12. The apparatus of claim 11, wherein the generating unit is further configured to:

13. The apparatus according to any of claims 10-12, wherein the second determining unit is further configured to:

14. The apparatus according to any of claims 10-13, further comprising, before the partition unit is configured to partition a candidate region of a sample image:

and the enlarging unit is used for randomly enlarging the size of the candidate area.

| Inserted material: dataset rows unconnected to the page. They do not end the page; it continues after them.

-- ==== Sys2Proof/Laws/Memory.lean ====
section
/-! SUPPORT. The laws of AUDIO memory: a read after a write, the bytes a write leaves alone, and the
canonical form that every write keeps. -/

namespace Sys2Proof.Machine

theorem Memory.find_write_same (a : Nat) (v : Byte) (m : Memory) : (m.write a v).find a = some v := by
  induction m with
  | nil => simp [Memory.write, Memory.find]
  | cons e m ih =>
    obtain ⟨b, w⟩ := e
    simp only [Memory.write]
    split
    · simp [Memory.find]
    · split
      · simp [Memory.find]
      · rename_i h; simp [Memory.find, h, ih]

theorem Memory.find_write_other {a b : Nat} (h : a ≠ b) (v : Byte) (m : Memory) :
    (m.write b v).find a = m.find a := by
  induction m with
  | nil => simp [Memory.write, Memory.find, h]
  | cons e m ih =>
    obtain ⟨d, w⟩ := e
    simp only [Memory.write]
    split
    · simp [Memory.find, h]
    · split
      · rename_i h2; subst h2; simp [Memory.find, h]
      · simp [Memory.find, ih]

/-- A written byte is read back; every other byte reads as before. -/
theorem Memory.byteAt_write (P : Params) (m : Memory) (a b : Nat) (v : Byte) :
    (m.write b v).byteAt P a = if a = b then v else m.byteAt P a := by
  split
  · rename_i h; subst h; simp [Memory.byteAt, Memory.find_write_same]
  · rename_i h; simp [Memory.byteAt, Memory.find_write_other h]

theorem Memory.mem_write {a : Nat} {v : Byte} {m : Memory} {e : Host.Cell} (h : e ∈ m.write a v) :
    e = (a, v) ∨ e ∈ m := by
  induction m with
  | nil => simpa [Memory.write] using h
  | cons x m ih =>
    obtain ⟨b, w⟩ := x
    simp only [Memory.write] at h
    split at h
    · simpa using h
    · split at h
      · rcases List.mem_cons.1 h with h | h
        · exact .inl h
        · exact .inr (List.mem_cons_of_mem _ h)
      · rcases List.mem_cons.1 h with h | h
        · exact .inr (h ▸ List.mem_cons_self ..)
        · exact (ih h).imp id (List.mem_cons_of_mem _)

theorem Memory.wf_nil : Memory.wf [] := List.Pairwise.nil

/-- A write keeps the canonical form. -/
theorem Memory.wf_write {m : Memory} (h : m.wf) (a : Nat) (v : Byte) : (m.write a v).wf := by
  induction m with
  | nil => simp [Memory.write, Memory.wf]
  | cons x m ih =>
    obtain ⟨b, w⟩ := x
    have hx := List.pairwise_cons.1 h
    simp only [Memory.write]
    split
    · rename_i hab
      refine List.pairwise_cons.2 ⟨fun e he => ?_, h⟩
      rcases List.mem_cons.1 he with he | he
      · subst he; exact hab
      · exact Nat.lt_trans hab (hx.1 e he)
    · split
      · rename_i hab; subst hab; exact List.pairwise_cons.2 ⟨hx.1, hx.2⟩
      · refine List.pairwise_cons.2 ⟨fun e he => ?_, ih hx.2⟩
        rcases Memory.mem_write he with he | he
        · subst he; simp only; omega
        · exact hx.1 e he

theorem Memory.wf_writeWord {m : Memory} (h : m.wf) (a : Nat) (w : Word) : (m.writeWord a w).wf :=
  Memory.wf_write (Memory.wf_write (Memory.wf_write (Memory.wf_write h _ _) _ _) _ _) _ _

theorem Memory.wf_writeFloats (P : Params) (vs : List F32) :
    ∀ (d a : Nat) {m : Memory}, m.wf → (m.writeFloats P d a vs).wf := by
  induction vs with
  | nil => intro d a m h; exact h
  | cons v vs ih => intro d a m h; exact ih _ _ (Memory.wf_writeWord h _ _)

/-- The bytes a stored word puts at its four addresses; every other byte reads as before. -/
theorem Memory.byteAt_writeWord (P : Params) (m : Memory) (a b : Nat) (w : Word) :
    (m.writeWord a w).byteAt P b =
      if b = a then w.extractLsb' 0 8
      else if b = a + 1 then w.extractLsb' 8 8
      else if b = a + 2 then w.extractLsb' 16 8
      else if b = a + 3 then w.extractLsb' 24 8
      else m.byteAt P b := by
  simp only [Memory.writeWord, Memory.byteAt_write]
  repeat' split
  all_goals first | rfl | omega

theorem Memory.byteAt_writeWord_other (P : Params) (m : Memory) {a b : Nat} (w : Word)
    (h : b < a ∨ a + 4 ≤ b) : (m.writeWord a w).byteAt P b = m.byteAt P b := by
  rw [Memory.byteAt_writeWord]
  repeat' split
  all_goals first | rfl | omega

/-- Four bytes, the last the most significant, are the word they were cut from. -/
theorem append_bytes (w : Word) :
    w.extractLsb' 24 8 ++ w.extractLsb' 16 8 ++ w.extractLsb' 8 8 ++ w.extractLsb' 0 8 = w := by
  ext i hi
  simp only [BitVec.getElem_append, BitVec.getElem_extractLsb']
  repeat' split
  all_goals first | (congr 1; omega) | (rw [← BitVec.getLsbD_eq_getElem]; congr 1; omega)

theorem Memory.wordAt_writeWord_same (P : Params) (m : Memory) (a : Nat) (w : Word) :
    (m.writeWord a w).wordAt P a = w := by
  simp only [Memory.wordAt, Memory.byteAt_writeWord]
  simpa using append_bytes w

theorem Memory.wordAt_writeWord_other (P : Params) (m : Memory) {a b : Nat} (w : Word)
    (h : b + 4 ≤ a ∨ a + 4 ≤ b) : (m.writeWord a w).wordAt P b = m.wordAt P b := by
  simp only [Memory.wordAt]
  rw [Memory.byteAt_writeWord_other, Memory.byteAt_writeWord_other, Memory.byteAt_writeWord_other,
    Memory.byteAt_writeWord_other] <;> omega

/-- Storing values at consecutive words leaves every byte outside them alone. -/
theorem Memory.byteAt_writeFloats_other (P : Params) (b : Nat) (vs : List F32) :
    ∀ (d a : Nat) (m : Memory), b < a ∨ a + 4 * vs.length ≤ b →
      (m.writeFloats P d a vs).byteAt P b = m.byteAt P b := by
  induction vs with
  | nil => intro d a m _; rfl
  | cons v vs ih =>
    intro d a m h
    simp only [List.length_cons] at h
    rw [Memory.writeFloats, ih _ _ _ (by omega), Memory.byteAt_writeWord_other _ _ _ (by omega)]

theorem Memory.wordAt_writeFloats_other (P : Params) (b : Nat) (vs : List F32) (d a : Nat) (m : Memory)
    (h : b + 4 ≤ a ∨ a + 4 * vs.length ≤ b) :
    (m.writeFloats P d a vs).wordAt P b = m.wordAt P b := by
  simp only [Memory.wordAt]
  rw [Memory.byteAt_writeFloats_other, Memory.byteAt_writeFloats_other,
    Memory.byteAt_writeFloats_other, Memory.byteAt_writeFloats_other] <;> omega

/-- The `j`-th of the stored values is read back, as the pattern its draw gives it. -/
theorem Memory.wordAt_writeFloats (P : Params) (vs : List F32) :
    ∀ (d a j : Nat) (m : Memory) (v : F32), vs[j]? = some v →
      (m.writeFloats P d a vs).wordAt P (a + 4 * j) = v.toWord (drawNan P d j) := by
  induction vs with
  | nil => intro d a j m v h; simp at h
  | cons x vs ih =>
    intro d a j m v h
    cases j with
    | zero =>
      simp only [List.getElem?_cons_zero, Option.some.injEq] at h
      rw [Memory.writeFloats, Memory.wordAt_writeFloats_other _ _ _ _ _ _ (by omega), Nat.mul_zero,
        Nat.add_zero, Memory.wordAt_writeWord_same, h]
    | succ j =>
      rw [Memory.writeFloats, show a + 4 * (j + 1) = a + 4 + 4 * j by omega,
        ih _ _ j _ v (by simpa using h)]
      rw [drawNan, drawNan, show d + 1 + j = d + (j + 1) by omega]

end Sys2Proof.Machine
end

15. The apparatus of claim 14, wherein the expansion unit is further configured to:

16. A training apparatus for a target detection model, the apparatus comprising:

the sample acquisition unit is used for acquiring a sample image and labeling information of the sample image;

the result prediction unit is used for inputting the sample image into a target detection model to obtain a prediction result of the sample image; and in the process of obtaining the prediction result of the sample image, the target detection model is used for obtaining a second feature map of the candidate region in the sample image according to the method of any one of claims 1-6, and the second feature map is used for obtaining the prediction result of the sample image;

and the adjusting unit is used for adjusting the parameters of the target detection model according to the prediction result of the sample image and the labeling information of the sample image to obtain a trained target detection model.

17. The apparatus of claim 16, wherein the object detection model comprises a first intermediate layer, a second intermediate layer, and a third intermediate layer;

the result prediction unit is further configured to:

18. An object detection apparatus comprising:

the image acquisition unit is used for acquiring an image to be detected;

the detection unit is used for inputting the image to be detected into a trained target detection model to obtain a detection result of the image to be detected, wherein the trained target detection model is obtained by training according to the method of claim 7 or 8.

19. An electronic device, comprising:

at least one processor; and

a memory communicatively coupled to the at least one processor; wherein,,

the memory stores instructions executable by the at least one processor to enable the at least one processor to perform the method of any one of claims 1-9.

20. A non-transitory computer readable storage medium storing computer instructions for causing the computer to perform the method of any one of claims 1-9.

21. A computer program product comprising a computer program which, when executed by a processor, implements the method according to any of claims 1-9.